=== Begin Enclosure ===

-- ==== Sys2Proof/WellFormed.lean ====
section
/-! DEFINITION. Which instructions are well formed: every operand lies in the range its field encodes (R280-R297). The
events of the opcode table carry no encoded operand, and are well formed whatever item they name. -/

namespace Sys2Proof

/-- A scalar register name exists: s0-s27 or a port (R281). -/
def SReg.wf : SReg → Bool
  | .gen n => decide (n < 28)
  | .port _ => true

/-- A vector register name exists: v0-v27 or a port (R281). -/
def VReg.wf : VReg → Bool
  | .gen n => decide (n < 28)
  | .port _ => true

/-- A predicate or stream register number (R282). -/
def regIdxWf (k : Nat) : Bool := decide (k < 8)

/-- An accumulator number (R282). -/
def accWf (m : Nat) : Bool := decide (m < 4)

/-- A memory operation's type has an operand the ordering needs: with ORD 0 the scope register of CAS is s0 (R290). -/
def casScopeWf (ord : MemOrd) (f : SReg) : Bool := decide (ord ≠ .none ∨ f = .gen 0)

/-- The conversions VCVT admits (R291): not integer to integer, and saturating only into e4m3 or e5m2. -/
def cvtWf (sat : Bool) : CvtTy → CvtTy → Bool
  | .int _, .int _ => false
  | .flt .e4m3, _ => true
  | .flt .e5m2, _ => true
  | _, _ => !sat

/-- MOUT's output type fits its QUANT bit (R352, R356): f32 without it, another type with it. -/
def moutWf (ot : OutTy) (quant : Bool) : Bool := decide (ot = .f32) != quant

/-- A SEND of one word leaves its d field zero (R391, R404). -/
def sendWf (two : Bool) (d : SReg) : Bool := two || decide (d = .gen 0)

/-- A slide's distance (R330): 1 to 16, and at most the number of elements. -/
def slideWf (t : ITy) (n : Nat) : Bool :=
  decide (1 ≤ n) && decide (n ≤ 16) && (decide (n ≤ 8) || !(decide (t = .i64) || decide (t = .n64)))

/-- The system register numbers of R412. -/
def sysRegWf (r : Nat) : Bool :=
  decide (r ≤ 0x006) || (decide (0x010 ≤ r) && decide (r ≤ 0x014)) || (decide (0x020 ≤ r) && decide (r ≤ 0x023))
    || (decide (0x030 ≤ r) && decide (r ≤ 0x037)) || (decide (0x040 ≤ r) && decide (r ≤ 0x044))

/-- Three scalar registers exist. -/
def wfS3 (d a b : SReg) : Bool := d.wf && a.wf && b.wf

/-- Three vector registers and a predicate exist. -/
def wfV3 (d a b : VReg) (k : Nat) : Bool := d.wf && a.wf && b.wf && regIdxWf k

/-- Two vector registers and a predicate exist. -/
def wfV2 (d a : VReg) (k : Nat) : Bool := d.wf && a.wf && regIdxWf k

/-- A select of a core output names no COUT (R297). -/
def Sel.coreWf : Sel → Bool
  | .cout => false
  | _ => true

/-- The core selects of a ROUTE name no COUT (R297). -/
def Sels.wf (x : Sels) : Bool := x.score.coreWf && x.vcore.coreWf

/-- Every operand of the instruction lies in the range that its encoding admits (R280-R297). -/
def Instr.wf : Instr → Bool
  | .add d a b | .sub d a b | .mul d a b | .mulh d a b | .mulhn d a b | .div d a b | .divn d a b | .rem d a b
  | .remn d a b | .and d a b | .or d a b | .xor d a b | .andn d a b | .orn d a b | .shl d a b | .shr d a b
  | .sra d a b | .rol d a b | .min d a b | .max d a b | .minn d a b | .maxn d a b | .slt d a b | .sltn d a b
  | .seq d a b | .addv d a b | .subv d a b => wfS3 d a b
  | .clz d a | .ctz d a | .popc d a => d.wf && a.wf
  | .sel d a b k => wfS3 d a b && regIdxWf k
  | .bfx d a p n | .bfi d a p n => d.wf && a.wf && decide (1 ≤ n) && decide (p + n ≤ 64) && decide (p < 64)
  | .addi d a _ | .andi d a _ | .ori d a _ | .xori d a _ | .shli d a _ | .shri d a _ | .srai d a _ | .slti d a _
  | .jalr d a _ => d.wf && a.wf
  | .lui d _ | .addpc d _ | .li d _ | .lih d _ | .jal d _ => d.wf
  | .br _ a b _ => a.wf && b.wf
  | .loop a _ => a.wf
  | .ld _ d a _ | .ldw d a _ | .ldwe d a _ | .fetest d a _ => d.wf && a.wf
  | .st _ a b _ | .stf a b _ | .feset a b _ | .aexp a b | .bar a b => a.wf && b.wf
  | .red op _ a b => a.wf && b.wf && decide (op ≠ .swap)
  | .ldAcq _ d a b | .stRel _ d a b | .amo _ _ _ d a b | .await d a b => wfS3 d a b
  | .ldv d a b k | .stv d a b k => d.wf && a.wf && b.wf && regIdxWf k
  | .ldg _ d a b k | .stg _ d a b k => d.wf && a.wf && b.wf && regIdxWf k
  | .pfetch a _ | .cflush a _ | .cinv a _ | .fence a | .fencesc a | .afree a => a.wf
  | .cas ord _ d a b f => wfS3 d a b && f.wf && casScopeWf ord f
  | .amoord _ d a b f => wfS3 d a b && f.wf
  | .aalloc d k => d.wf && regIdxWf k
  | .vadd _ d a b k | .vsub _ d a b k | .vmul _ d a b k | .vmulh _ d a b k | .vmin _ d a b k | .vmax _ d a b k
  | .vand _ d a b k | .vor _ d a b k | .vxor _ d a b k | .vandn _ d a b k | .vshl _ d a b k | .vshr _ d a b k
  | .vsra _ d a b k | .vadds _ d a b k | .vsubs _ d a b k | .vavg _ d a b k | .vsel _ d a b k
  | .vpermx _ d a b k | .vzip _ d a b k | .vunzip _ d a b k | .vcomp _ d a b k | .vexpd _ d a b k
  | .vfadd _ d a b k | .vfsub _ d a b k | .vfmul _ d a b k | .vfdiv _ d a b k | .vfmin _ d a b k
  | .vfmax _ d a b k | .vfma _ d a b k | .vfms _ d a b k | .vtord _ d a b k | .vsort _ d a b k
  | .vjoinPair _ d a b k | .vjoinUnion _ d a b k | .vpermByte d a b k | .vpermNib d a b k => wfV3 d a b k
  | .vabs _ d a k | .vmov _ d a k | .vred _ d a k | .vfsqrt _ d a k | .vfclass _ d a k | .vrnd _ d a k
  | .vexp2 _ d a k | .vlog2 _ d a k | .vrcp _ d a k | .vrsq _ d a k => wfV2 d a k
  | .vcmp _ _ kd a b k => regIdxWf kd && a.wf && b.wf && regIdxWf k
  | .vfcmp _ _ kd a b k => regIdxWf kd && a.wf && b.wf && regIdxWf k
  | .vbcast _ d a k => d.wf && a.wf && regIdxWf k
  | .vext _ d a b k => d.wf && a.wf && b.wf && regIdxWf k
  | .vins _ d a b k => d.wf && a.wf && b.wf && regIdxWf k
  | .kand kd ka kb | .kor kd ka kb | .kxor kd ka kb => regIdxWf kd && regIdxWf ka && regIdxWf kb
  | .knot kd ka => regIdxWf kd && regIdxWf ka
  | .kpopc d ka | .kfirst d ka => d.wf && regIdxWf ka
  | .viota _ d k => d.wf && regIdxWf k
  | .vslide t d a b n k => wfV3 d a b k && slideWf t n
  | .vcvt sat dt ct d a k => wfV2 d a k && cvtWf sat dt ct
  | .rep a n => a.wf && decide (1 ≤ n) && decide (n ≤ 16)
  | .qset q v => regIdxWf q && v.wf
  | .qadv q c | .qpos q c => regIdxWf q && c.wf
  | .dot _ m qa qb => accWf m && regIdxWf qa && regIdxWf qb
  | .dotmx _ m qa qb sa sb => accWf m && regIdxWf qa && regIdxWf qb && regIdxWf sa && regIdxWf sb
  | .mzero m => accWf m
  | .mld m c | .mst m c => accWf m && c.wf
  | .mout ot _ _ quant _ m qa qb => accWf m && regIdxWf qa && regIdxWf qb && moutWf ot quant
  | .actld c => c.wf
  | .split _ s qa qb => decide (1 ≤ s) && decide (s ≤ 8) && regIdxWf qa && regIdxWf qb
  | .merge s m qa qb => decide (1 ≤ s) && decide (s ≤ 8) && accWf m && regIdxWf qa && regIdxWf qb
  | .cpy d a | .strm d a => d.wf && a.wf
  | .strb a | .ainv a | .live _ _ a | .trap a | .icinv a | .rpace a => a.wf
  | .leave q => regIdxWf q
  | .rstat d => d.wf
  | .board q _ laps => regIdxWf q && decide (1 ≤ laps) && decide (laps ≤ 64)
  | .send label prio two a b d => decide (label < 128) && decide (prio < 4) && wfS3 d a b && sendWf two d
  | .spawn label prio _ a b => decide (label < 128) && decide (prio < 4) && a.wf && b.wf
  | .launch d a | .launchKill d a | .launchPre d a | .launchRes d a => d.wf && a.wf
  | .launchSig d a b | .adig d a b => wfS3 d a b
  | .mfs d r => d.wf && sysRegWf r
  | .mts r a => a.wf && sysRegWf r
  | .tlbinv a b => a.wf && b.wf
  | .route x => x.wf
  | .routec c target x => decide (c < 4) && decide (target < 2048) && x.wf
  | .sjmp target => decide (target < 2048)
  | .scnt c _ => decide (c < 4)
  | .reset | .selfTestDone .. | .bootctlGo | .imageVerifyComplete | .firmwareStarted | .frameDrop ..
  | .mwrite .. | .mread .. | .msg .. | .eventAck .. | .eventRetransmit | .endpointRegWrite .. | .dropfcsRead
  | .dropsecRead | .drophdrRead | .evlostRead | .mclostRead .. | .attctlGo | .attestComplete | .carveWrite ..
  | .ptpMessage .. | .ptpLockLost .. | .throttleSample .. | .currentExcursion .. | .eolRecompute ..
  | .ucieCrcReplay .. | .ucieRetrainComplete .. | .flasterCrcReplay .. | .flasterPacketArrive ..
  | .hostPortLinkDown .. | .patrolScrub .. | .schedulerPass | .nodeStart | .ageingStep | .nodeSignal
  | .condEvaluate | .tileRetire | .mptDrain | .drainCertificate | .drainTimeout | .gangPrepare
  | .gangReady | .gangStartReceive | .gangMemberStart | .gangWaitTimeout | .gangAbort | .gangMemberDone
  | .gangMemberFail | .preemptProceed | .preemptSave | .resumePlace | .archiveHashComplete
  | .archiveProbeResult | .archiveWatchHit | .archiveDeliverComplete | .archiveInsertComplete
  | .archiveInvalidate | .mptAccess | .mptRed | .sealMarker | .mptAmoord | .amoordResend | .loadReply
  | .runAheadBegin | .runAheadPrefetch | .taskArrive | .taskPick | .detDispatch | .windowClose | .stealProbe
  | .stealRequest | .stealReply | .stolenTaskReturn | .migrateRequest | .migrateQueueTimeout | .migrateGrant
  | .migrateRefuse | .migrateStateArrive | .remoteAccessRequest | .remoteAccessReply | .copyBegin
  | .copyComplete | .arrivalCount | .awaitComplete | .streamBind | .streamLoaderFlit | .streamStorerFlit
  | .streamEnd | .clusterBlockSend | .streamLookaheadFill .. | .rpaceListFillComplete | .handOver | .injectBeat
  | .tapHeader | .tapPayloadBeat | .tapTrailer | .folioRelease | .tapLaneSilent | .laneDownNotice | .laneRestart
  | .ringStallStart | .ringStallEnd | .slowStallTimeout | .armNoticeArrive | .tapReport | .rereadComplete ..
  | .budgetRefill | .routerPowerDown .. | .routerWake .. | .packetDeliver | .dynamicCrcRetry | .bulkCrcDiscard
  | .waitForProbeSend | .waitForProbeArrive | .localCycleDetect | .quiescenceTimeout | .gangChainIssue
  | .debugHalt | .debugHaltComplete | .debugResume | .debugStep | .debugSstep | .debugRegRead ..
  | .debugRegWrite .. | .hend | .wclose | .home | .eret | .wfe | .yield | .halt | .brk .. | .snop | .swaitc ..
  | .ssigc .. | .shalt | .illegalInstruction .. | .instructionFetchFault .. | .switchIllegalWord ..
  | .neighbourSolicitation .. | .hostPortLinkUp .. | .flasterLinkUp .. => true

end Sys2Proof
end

=== End Enclosure ===
=== Begin Enclosure ===

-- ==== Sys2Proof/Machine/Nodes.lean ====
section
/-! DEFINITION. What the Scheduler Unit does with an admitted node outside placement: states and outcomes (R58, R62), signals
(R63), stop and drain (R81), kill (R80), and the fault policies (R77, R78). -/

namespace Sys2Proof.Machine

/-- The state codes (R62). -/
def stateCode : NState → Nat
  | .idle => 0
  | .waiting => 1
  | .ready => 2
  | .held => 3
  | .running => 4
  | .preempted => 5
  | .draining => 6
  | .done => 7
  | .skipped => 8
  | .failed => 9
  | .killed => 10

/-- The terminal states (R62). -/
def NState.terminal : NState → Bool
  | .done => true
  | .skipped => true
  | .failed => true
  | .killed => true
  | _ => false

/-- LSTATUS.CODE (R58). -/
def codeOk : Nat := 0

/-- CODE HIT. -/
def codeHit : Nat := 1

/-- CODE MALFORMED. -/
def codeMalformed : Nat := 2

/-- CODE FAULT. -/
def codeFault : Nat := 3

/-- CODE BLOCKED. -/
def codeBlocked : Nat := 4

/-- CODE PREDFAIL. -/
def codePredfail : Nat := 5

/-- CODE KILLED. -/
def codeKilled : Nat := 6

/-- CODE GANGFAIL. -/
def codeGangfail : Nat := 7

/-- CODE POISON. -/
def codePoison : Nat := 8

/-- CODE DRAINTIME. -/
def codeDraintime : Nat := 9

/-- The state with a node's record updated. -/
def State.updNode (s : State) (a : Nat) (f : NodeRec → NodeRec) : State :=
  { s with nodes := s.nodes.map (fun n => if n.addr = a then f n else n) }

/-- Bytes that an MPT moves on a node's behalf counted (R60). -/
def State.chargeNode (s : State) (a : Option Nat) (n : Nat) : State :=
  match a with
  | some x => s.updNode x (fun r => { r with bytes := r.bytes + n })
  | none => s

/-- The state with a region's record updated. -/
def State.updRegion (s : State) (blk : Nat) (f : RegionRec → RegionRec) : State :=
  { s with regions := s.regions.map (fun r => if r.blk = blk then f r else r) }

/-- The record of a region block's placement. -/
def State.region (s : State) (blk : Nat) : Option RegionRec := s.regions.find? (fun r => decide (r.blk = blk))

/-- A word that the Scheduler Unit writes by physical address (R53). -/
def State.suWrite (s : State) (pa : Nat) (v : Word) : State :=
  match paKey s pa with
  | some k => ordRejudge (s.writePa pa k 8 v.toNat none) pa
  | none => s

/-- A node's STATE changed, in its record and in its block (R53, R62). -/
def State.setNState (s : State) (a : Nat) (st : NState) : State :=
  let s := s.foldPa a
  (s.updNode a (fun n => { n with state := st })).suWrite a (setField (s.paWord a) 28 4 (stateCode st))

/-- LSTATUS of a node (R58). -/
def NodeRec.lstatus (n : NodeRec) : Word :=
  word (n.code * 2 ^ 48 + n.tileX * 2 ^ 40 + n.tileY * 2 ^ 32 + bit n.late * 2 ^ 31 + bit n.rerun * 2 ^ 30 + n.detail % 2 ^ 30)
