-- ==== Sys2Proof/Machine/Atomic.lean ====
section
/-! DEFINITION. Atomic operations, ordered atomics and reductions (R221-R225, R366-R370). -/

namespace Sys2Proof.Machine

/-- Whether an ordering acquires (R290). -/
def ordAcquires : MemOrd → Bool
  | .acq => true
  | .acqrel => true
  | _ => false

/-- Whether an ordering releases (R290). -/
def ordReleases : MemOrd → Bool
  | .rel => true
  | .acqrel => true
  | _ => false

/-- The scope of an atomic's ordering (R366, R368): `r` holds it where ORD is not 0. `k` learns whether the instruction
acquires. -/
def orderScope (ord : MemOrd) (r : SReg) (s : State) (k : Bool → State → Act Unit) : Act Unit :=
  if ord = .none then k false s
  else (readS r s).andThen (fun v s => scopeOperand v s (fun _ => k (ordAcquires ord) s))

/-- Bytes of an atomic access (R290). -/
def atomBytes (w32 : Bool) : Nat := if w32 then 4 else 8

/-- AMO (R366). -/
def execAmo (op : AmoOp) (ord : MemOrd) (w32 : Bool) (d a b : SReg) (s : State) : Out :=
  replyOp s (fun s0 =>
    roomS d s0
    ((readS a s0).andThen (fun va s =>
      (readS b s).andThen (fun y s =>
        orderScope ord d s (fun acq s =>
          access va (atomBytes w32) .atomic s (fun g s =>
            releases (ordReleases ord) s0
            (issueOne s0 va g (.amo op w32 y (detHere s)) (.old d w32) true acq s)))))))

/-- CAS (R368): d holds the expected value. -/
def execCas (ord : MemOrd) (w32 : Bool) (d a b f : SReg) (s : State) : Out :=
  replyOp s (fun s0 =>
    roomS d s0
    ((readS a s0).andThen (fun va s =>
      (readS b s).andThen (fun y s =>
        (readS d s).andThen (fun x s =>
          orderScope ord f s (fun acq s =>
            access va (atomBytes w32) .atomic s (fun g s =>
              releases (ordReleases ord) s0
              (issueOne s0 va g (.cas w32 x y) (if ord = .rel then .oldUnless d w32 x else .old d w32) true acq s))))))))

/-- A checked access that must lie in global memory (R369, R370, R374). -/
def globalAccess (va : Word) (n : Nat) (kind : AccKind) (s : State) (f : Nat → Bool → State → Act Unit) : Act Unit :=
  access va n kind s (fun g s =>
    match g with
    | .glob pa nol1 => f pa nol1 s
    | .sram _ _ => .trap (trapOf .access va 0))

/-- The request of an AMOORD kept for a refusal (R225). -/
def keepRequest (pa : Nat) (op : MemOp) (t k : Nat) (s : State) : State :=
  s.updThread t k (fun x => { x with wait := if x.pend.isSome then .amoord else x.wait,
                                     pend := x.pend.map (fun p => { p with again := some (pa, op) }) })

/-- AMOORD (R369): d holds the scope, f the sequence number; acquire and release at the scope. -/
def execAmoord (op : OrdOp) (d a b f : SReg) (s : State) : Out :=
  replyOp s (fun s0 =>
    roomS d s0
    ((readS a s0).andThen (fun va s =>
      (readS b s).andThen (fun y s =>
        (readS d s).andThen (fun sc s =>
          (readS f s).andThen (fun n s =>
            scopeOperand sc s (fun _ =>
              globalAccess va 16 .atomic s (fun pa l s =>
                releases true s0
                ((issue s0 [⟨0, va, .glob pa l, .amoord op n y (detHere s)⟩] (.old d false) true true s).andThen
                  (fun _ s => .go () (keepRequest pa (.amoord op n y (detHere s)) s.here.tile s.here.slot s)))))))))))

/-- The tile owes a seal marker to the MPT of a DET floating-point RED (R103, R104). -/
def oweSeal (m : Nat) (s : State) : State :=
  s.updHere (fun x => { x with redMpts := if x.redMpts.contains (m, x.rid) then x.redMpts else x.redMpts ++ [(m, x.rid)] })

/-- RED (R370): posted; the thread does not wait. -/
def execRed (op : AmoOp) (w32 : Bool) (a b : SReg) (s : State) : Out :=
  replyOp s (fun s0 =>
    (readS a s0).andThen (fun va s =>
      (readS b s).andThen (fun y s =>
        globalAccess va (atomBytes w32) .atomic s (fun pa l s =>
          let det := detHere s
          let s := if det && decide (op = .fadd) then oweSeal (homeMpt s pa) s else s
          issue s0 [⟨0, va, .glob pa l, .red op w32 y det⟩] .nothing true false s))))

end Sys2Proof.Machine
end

=== End Enclosure ===

ASSIGNED TASK = Please transcribe exactly the lines above from the line that has "the scope. -/" up to and including the line that has "not wait. -/"; no other line belongs in the answer.

TASK ANSWER =
/-- AMOORD (R369): d holds the scope, f the sequence number; acquire and release at the scope. -/
def execAmoord (op : OrdOp) (d a b f : SReg) (s : State) : Out :=
  replyOp s (fun s0 =>
    roomS d s0
    ((readS a s0).andThen (fun va s =>
      (readS b s).andThen (fun y s =>
        (readS d s).andThen (fun sc s =>
          (readS f s).andThen (fun n s =>
            scopeOperand sc s (fun _ =>
              globalAccess va 16 .atomic s (fun pa l s =>
                releases true s0
                ((issue s0 [⟨0, va, .glob pa l, .amoord op n y (detHere s)⟩] (.old d false) true true s).andThen
                  (fun _ s => .go () (keepRequest pa (.amoord op n y (detHere s)) s.here.tile s.here.slot s)))))))))))

/-- The tile owes a seal marker to the MPT of a DET floating-point RED (R103, R104). -/
def oweSeal (m : Nat) (s : State) : State :=
  s.updHere (fun x => { x with redMpts := if x.redMpts.contains (m, x.rid) then x.redMpts else x.redMpts ++ [(m, x.rid)] })

/-- RED (R370): posted; the thread does not wait. -/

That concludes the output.